-- ==== Sys2Proof/Laws/Decode.lean ====
section
/-! SUPPORT. The fields of a selector, and the way from an operation to the bus and back. -/

namespace Sys2Proof

/-- The bits of a selector made of a kind and an offset (R80). -/
theorem selector_bit (k : BitVec 2) (off : Offset) (i : Nat) :
    (k ++ off : BitVec 12).getLsbD i = if i < 10 then off.getLsbD i else k.getLsbD (i - 10) := by
  have h := BitVec.getLsbD_append (x := k) (y := off) (i := i)
  rw [h]

@[simp] theorem kind_of_append (k : BitVec 2) (off : Offset) :
    (k ++ off : BitVec 12).extractLsb' 10 2 = k := by
  apply BitVec.eq_of_getLsbD_eq
  intro i hi
  simp [selector_bit, hi]

@[simp] theorem offset_of_append (k : BitVec 2) (off : Offset) :
    (k ++ off : BitVec 12).extractLsb' 0 10 = off := by
  apply BitVec.eq_of_getLsbD_eq
  intro i hi
  simp [selector_bit, hi]

@[simp] theorem kindOf_append (k : OpKind) (off : Offset) : kindOf (k.code ++ off) = k := by
  simp only [kindOf, kind_of_append]
  cases k <;> rfl

@[simp] theorem offsetOf_append (k : BitVec 2) (off : Offset) : offsetOf (k ++ off) = off := by
  simp [offsetOf]

/-- The kind field of a selector is its kind's code (R80). -/
theorem code_kindOf (sel : BitVec 12) : (kindOf sel).code = sel.extractLsb' 10 2 := by
  have all : ∀ x : BitVec 2,
      (if x = 0#2 then OpKind.rd else if x = 1#2 then .wr else if x = 2#2 then .quiesce else .reset).code = x := by
    decide
  exact all _

/-- A selector is its kind followed by its offset (R80). -/
theorem selector_eq (sel : BitVec 12) : ((kindOf sel).code ++ offsetOf sel : BitVec 12) = sel := by
  rw [code_kindOf]
  apply BitVec.eq_of_getLsbD_eq
  intro i hi
  rw [selector_bit]
  by_cases hlt : i < 10
  · simp [offsetOf, hlt]
  · have h2 : i - 10 < 2 := by omega
    have h3 : 10 + (i - 10) = i := by omega
    simp [hlt, h2, h3]

/-! ## Registers and offsets -/

/-- A register stands at its own offset, alone (R21, R64). -/
theorem registerAt_offset (r : RegName) : registerAt r.offset = some r := by
  cases r <;> rfl

theorem registerAt_eq_some {off : Offset} {r : RegName} (h : registerAt off = some r) : off = r.offset := by
  have := List.find?_some h
  simpa using Eq.symm (by simpa using this)

theorem mem_all (r : RegName) : r ∈ RegName.all := by cases r <;> decide

/-- The offsets that hold no register are the well-formed unmapped ones (R64, R118). -/
theorem registerAt_eq_none {off : Offset} : registerAt off = none ↔ isUnmapped off = true := by
  simp [registerAt, isUnmapped, registerOffsets]

/-- The way back from a read at a register's offset (R83). -/
theorem encode_readOf (r : RegName) : encode (readOf r) = ⟨OpKind.rd.code ++ r.offset, 0⟩ := by
  cases r <;> rfl

theorem encode_writeOf (v : Word) (r : RegName) : encode (writeOf v r) = ⟨OpKind.wr.code ++ r.offset, v⟩ := by
  cases r <;> rfl

theorem encode_decodeRead (off : Offset) : encode (decodeRead off) = ⟨OpKind.rd.code ++ off, 0⟩ := by
  unfold decodeRead
  split
  · next r h => rw [encode_readOf, registerAt_eq_some h]
  · rfl

theorem encode_decodeWrite (off : Offset) (v : Word) :
    encode (decodeWrite off v) = ⟨OpKind.wr.code ++ off, v⟩ := by
  unfold decodeWrite
  split
  · next r h => rw [encode_writeOf, registerAt_eq_some h]
  · rfl

/-- A selector made of kind RD and an offset is a read at that offset; of kind WR, a write (R80). -/
theorem decode_rd (off : Offset) (v : Word) : decode ⟨OpKind.rd.code ++ off, v⟩ = decodeRead off := by
  have h := kindOf_append .rd off
  simp [decode, h]

theorem decode_wr (off : Offset) (v : Word) : decode ⟨OpKind.wr.code ++ off, v⟩ = decodeWrite off v := by
  have h := kindOf_append .wr off
  simp [decode, h]

/-- A write of a register, encoded, decodes to itself (R81, R83). -/
theorem decode_encode_writeOf (v : Word) (r : RegName) : decode (encode (writeOf v r)) = writeOf v r := by
  rw [encode_writeOf, decode_wr, decodeWrite, registerAt_offset]

theorem decode_encode_readOf (r : RegName) : decode (encode (readOf r)) = readOf r := by
  rw [encode_readOf, decode_rd, decodeRead, registerAt_offset]

/-- A read or write at any offset of the window is a well-formed operation (R64, R81). -/
theorem decodeRead_wf (off : Offset) : (decodeRead off).wf = true := by
  unfold decodeRead
  split
  · next r _ => cases r <;> rfl
  · next h => exact registerAt_eq_none.mp h

theorem decodeWrite_wf (off : Offset) (v : Word) : (decodeWrite off v).wf = true := by
  unfold decodeWrite
  split
  · next r _ => cases r <;> rfl
  · next h => exact registerAt_eq_none.mp h

/-- A read or write at an offset is a register access, neither QUIESCE nor RESET (R80). -/
theorem decodeRead_isAccess (off : Offset) : decodeRead off ≠ .quiesce ∧ decodeRead off ≠ .reset := by
  unfold decodeRead
  split
  · next r _ => cases r <;> simp [readOf]
  · simp

theorem decodeWrite_isAccess (off : Offset) (v : Word) : decodeWrite off v ≠ .quiesce ∧ decodeWrite off v ≠ .reset := by
  unfold decodeWrite
  split
  · next r _ => cases r <;> simp [writeOf]
  · simp

/-- An offset read as a number comes back as itself. -/
@[simp] theorem ofNat_offset (off : Offset) : BitVec.ofNat 10 off.toNat = off := by simp

/-- An operation laid out as a bus access is a well-formed one (R61, R80). -/
theorem accessOf_wf (o : OpWord) : (accessOf o).wf = true := by
  have h : (offsetOf o.selector).toNat < 1024 := (offsetOf o.selector).isLt
  unfold Access.wf accessOf
  cases kindOf o.selector <;> simp [h]

/-- A well-formed access is an operation of the block: routing never refuses it (R61). -/
theorem route_of_wf (a : Access) (h : a.wf = true) : ∃ o, route a = .ok o := by
  obtain ⟨k, w, off, v⟩ := a
  cases k <;> simp [Access.wf] at h <;> simp [route, Config.deviceSize, h]
  · rw [if_neg (by omega)]; exact ⟨_, rfl⟩
  · rw [if_neg (by omega)]; exact ⟨_, rfl⟩

/-- What the bus carries decodes to what the operation decodes to (R80, R81). -/
theorem decodeAccess_accessOf (o : OpWord) : decodeAccess (accessOf o) = .ok (decode o) := by
  have h : ¬ 1024 ≤ (offsetOf o.selector).toNat := by
    have := (offsetOf o.selector).isLt
    omega
  unfold decodeAccess route accessOf decode
  cases hk : kindOf o.selector <;> simp [Config.deviceSize, h]

end Sys2Proof
end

-=-=-

Exercise description:
Could you write out, exactly as they stand, only the lines above that begin at the line with "theorem offset_of_append (k" and stop after the line with "simp [offsetOf]"?

Result of the exercise:
@[simp] theorem offset_of_append (k : BitVec 2) (off : Offset) :
    (k ++ off : BitVec 12).extractLsb' 0 10 = off := by
  apply BitVec.eq_of_getLsbD_eq
  intro i hi
  simp [selector_bit, hi]

@[simp] theorem kindOf_append (k : OpKind) (off : Offset) : kindOf (k.code ++ off) = k := by
  simp only [kindOf, kind_of_append]
  cases k <;> rfl

@[simp] theorem offsetOf_append (k : BitVec 2) (off : Offset) : offsetOf (k ++ off) = off := by
  simp [offsetOf]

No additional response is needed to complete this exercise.